• **What to do**: Among the lines below, a stretch begins at the one with "-- ==== Sys2Proof/Machine/Engine.lean" and ends at the one with "def devSide (i". Repeat that stretch exactly, ends included.

Dataset entries

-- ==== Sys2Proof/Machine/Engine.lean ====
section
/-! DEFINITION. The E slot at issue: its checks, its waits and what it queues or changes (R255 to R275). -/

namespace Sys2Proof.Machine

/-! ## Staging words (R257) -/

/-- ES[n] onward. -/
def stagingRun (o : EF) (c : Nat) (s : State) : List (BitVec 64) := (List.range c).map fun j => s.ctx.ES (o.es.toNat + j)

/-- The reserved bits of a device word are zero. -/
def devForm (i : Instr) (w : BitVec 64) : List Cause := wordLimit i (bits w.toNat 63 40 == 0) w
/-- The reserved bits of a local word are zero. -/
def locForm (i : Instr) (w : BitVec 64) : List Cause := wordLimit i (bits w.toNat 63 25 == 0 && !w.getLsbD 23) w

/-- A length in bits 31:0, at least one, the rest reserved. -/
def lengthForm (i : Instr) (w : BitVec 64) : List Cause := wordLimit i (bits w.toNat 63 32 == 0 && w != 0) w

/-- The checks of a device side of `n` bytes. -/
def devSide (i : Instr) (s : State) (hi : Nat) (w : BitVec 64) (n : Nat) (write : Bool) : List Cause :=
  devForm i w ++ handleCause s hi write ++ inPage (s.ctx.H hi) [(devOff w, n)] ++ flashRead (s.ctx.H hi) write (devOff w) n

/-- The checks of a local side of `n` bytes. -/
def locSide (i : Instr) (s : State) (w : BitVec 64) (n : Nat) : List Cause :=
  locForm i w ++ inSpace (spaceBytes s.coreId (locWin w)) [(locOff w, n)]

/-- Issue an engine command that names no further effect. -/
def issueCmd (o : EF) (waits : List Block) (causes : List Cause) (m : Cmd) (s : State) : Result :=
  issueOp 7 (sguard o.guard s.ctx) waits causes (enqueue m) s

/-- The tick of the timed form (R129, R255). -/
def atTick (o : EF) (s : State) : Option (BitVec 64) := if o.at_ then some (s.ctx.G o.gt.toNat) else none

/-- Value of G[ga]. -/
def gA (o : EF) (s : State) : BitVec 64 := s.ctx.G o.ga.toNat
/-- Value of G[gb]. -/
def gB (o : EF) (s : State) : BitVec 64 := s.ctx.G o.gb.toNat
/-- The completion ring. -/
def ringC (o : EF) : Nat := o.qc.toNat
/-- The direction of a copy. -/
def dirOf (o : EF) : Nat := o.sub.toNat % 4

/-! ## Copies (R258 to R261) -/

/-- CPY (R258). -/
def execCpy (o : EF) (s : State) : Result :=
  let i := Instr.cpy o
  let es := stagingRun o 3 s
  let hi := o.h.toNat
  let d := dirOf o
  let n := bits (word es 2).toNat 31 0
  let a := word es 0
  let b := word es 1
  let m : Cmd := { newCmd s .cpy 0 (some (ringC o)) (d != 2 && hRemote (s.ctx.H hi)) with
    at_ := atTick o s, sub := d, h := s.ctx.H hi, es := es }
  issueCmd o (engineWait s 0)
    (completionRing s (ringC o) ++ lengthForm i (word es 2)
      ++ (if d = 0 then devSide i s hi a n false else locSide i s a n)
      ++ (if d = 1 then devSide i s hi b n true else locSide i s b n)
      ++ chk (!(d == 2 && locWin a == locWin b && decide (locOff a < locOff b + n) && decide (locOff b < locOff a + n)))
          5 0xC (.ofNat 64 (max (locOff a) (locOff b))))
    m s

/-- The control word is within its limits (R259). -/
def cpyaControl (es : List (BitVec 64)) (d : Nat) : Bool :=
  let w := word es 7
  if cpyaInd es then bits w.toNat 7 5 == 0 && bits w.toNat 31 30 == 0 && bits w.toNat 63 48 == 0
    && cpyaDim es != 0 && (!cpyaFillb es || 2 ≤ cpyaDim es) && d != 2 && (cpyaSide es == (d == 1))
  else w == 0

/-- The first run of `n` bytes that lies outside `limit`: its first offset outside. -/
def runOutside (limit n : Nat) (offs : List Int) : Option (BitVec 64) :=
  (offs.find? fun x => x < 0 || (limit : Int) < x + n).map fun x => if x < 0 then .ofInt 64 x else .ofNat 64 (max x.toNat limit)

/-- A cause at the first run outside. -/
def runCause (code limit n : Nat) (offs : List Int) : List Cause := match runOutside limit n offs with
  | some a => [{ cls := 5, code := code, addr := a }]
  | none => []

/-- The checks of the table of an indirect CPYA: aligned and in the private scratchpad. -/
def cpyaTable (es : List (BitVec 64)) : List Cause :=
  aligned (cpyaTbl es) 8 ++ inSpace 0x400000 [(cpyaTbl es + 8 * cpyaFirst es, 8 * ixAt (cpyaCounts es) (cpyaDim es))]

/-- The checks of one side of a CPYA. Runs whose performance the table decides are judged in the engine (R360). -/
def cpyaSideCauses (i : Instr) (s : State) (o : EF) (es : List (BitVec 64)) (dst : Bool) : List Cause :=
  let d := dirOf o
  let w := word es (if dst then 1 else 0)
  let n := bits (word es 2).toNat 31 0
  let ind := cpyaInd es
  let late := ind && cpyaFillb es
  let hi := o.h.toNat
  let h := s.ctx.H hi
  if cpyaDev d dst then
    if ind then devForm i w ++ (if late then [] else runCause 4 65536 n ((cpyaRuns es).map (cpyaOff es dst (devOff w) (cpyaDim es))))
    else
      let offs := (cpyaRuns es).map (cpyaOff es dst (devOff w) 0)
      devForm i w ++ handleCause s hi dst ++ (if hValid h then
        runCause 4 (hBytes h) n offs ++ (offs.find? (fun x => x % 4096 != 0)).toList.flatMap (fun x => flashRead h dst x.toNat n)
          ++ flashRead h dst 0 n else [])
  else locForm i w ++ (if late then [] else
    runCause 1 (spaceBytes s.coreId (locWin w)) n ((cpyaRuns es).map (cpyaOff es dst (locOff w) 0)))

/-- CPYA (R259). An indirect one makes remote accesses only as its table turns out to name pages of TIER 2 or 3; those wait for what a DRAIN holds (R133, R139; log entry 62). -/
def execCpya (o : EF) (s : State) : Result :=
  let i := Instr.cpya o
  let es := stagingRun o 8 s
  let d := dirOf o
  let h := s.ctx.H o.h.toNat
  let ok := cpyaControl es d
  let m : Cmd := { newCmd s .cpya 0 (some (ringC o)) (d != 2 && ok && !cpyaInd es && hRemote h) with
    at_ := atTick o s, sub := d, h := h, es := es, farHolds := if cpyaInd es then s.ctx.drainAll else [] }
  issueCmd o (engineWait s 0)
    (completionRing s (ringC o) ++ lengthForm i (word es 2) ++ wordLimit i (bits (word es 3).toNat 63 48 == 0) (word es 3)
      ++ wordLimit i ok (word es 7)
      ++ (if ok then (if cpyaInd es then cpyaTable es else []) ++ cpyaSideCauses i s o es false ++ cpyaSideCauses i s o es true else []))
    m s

...

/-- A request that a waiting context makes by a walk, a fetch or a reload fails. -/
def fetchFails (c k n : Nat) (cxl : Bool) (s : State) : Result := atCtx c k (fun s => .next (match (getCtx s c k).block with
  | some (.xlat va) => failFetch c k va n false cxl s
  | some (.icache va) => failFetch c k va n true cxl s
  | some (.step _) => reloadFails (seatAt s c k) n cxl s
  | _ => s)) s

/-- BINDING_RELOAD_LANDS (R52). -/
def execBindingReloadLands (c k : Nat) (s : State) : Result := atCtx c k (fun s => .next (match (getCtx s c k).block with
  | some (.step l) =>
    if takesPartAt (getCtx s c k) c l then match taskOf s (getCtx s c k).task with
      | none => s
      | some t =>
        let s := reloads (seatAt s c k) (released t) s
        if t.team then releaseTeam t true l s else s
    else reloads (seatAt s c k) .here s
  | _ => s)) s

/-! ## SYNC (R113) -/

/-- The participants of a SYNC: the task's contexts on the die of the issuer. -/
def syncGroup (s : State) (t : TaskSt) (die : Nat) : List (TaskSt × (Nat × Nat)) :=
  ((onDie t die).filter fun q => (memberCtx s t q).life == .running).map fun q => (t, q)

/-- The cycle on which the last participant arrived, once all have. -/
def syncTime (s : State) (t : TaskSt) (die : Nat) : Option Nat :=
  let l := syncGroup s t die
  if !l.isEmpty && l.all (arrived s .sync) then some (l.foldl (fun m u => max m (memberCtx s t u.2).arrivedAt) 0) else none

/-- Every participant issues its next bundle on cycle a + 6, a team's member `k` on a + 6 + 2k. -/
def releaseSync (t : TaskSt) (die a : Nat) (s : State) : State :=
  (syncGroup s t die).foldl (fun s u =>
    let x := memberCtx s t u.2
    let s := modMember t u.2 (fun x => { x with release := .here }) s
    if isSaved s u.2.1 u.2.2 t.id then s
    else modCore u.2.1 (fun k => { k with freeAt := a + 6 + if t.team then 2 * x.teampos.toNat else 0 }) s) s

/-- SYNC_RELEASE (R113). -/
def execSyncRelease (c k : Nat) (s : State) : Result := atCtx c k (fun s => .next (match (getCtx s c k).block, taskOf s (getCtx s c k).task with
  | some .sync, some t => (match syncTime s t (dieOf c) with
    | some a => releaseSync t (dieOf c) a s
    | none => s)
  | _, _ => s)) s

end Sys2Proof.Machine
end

* * *

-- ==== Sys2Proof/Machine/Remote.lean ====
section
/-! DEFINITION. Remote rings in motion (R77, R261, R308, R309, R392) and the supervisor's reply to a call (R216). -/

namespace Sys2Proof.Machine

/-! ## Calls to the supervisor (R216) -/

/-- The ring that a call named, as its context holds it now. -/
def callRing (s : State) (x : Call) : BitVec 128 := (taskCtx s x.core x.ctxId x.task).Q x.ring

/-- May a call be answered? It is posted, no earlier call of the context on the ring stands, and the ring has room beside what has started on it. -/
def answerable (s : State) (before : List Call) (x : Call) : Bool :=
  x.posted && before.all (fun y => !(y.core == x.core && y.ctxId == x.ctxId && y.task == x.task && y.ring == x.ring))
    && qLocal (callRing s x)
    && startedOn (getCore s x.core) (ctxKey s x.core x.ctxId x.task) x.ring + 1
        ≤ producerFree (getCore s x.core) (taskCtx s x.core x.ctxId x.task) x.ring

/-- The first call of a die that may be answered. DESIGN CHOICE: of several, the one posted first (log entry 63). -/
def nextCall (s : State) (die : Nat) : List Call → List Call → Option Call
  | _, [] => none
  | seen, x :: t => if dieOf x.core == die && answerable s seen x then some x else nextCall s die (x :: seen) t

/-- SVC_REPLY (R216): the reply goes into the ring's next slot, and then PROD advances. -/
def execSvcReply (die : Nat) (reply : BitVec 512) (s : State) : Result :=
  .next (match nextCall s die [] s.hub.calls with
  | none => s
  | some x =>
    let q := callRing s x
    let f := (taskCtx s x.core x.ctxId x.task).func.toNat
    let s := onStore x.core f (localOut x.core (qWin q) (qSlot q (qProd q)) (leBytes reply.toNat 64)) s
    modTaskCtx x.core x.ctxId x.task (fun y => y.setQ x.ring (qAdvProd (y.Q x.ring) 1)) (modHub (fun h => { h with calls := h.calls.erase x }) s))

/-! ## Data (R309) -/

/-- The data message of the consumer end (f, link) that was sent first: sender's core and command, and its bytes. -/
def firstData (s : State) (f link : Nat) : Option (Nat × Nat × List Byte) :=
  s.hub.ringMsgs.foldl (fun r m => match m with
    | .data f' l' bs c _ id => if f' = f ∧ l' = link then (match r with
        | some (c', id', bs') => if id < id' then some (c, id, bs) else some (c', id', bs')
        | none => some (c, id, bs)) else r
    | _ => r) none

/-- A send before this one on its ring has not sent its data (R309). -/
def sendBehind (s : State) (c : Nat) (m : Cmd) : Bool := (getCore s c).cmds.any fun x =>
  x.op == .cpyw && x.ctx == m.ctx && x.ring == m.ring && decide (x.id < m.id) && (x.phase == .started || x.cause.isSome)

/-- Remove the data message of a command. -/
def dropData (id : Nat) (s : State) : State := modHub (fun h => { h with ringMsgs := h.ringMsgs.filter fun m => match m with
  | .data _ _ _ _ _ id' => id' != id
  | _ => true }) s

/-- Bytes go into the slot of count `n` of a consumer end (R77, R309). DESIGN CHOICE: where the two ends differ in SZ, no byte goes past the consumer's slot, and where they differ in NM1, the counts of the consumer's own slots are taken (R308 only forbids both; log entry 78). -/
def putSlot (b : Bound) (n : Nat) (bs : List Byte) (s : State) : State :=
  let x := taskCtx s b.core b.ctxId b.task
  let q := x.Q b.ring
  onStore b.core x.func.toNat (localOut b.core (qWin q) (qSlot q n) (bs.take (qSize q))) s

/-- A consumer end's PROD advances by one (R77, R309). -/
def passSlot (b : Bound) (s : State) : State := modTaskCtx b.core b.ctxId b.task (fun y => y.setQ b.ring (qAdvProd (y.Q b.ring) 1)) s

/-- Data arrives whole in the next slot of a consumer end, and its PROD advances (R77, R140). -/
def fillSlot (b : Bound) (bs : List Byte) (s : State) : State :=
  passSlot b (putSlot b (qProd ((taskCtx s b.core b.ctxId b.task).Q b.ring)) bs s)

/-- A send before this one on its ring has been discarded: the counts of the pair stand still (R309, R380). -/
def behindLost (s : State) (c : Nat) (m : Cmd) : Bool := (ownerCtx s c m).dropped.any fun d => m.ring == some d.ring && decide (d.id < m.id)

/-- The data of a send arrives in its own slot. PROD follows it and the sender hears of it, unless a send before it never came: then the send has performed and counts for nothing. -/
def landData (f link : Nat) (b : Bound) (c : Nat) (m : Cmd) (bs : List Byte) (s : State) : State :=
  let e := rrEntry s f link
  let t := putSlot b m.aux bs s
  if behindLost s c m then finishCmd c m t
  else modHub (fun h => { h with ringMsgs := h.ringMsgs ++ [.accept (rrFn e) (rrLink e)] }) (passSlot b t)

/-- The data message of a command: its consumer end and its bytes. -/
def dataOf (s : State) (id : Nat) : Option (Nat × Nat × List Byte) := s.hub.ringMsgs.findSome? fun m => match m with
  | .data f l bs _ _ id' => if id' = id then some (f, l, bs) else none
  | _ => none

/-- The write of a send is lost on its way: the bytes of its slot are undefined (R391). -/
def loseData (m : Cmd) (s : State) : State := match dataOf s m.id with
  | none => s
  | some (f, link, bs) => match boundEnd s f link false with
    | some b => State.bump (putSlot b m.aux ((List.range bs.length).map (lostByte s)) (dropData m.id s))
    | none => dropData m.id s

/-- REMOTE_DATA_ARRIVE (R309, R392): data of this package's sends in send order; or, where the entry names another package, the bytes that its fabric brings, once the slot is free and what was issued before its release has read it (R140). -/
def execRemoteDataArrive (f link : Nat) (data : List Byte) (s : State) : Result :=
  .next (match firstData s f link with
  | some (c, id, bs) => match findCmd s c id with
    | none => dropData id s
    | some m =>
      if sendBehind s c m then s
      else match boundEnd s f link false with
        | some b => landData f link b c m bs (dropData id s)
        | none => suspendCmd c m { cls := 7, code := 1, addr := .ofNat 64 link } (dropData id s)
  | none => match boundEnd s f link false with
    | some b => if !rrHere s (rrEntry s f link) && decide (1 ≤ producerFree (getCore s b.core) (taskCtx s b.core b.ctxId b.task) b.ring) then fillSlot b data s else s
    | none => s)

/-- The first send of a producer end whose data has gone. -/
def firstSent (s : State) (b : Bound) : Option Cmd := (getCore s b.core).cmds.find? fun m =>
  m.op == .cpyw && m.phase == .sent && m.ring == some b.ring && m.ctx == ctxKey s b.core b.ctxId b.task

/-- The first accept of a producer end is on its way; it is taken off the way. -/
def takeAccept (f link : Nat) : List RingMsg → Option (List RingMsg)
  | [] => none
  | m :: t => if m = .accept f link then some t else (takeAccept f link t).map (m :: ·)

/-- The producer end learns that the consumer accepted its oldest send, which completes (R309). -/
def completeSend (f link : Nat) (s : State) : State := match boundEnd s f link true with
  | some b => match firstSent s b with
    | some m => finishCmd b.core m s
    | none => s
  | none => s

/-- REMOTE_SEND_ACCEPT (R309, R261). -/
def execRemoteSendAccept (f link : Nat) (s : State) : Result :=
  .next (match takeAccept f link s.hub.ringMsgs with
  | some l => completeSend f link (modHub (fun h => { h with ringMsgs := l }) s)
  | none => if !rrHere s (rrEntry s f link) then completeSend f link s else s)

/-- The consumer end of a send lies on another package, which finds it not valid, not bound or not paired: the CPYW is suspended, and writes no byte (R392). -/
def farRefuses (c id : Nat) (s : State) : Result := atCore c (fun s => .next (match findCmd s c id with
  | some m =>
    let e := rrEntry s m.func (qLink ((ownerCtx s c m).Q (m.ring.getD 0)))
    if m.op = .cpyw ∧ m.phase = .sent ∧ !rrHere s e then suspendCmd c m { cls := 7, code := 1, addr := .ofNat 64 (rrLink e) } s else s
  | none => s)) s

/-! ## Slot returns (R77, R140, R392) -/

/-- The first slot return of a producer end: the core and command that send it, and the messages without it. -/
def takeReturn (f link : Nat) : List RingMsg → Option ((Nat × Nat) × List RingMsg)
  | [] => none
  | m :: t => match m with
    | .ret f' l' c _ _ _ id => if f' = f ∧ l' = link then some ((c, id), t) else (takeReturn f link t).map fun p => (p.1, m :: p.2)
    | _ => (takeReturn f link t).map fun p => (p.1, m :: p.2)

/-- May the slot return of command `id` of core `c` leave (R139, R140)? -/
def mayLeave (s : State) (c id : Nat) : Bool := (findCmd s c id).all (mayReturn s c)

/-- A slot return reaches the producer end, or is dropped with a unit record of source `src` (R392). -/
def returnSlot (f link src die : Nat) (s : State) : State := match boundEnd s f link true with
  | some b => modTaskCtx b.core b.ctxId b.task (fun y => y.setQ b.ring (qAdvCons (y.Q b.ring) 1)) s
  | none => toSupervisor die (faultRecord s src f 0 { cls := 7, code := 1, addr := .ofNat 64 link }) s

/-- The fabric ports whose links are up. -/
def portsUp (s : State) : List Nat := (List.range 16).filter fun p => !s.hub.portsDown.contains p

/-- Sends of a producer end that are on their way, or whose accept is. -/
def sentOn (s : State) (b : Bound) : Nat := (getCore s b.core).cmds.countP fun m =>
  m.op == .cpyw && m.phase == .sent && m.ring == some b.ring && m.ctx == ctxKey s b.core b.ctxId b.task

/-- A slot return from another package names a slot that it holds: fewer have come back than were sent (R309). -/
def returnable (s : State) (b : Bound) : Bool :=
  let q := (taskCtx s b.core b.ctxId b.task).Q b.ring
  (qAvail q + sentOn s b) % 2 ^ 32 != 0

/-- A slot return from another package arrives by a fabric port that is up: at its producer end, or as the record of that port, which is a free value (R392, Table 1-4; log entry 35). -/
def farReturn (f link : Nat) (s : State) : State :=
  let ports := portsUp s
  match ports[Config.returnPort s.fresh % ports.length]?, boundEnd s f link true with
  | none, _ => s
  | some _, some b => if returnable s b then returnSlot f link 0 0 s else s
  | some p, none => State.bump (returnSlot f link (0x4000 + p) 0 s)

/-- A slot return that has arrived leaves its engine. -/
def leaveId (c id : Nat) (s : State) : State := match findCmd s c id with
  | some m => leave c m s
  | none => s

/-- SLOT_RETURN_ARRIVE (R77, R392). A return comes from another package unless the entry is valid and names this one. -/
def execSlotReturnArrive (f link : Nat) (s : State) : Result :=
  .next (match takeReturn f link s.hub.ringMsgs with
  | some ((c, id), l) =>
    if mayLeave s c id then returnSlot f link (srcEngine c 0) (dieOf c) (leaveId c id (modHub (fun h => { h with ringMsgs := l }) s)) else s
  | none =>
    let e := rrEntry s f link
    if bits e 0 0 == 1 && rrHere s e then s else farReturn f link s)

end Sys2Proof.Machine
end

• **Result of this exercise**:
-- ==== Sys2Proof/Machine/Engine.lean ====
section
/-! DEFINITION. The E slot at issue: its checks, its waits and what it queues or changes (R255 to R275). -/

namespace Sys2Proof.Machine

/-! ## Staging words (R257) -/

/-- ES[n] onward. -/
def stagingRun (o : EF) (c : Nat) (s : State) : List (BitVec 64) := (List.range c).map fun j => s.ctx.ES (o.es.toNat + j)

/-- The reserved bits of a device word are zero. -/
def devForm (i : Instr) (w : BitVec 64) : List Cause := wordLimit i (bits w.toNat 63 40 == 0) w
/-- The reserved bits of a local word are zero. -/
def locForm (i : Instr) (w : BitVec 64) : List Cause := wordLimit i (bits w.toNat 63 25 == 0 && !w.getLsbD 23) w

/-- A length in bits 31:0, at least one, the rest reserved. -/
def lengthForm (i : Instr) (w : BitVec 64) : List Cause := wordLimit i (bits w.toNat 63 32 == 0 && w != 0) w

/-- The checks of a device side of `n` bytes. -/
def devSide (i : Instr) (s : State) (hi : Nat) (w : BitVec 64) (n : Nat) (write : Bool) : List Cause :=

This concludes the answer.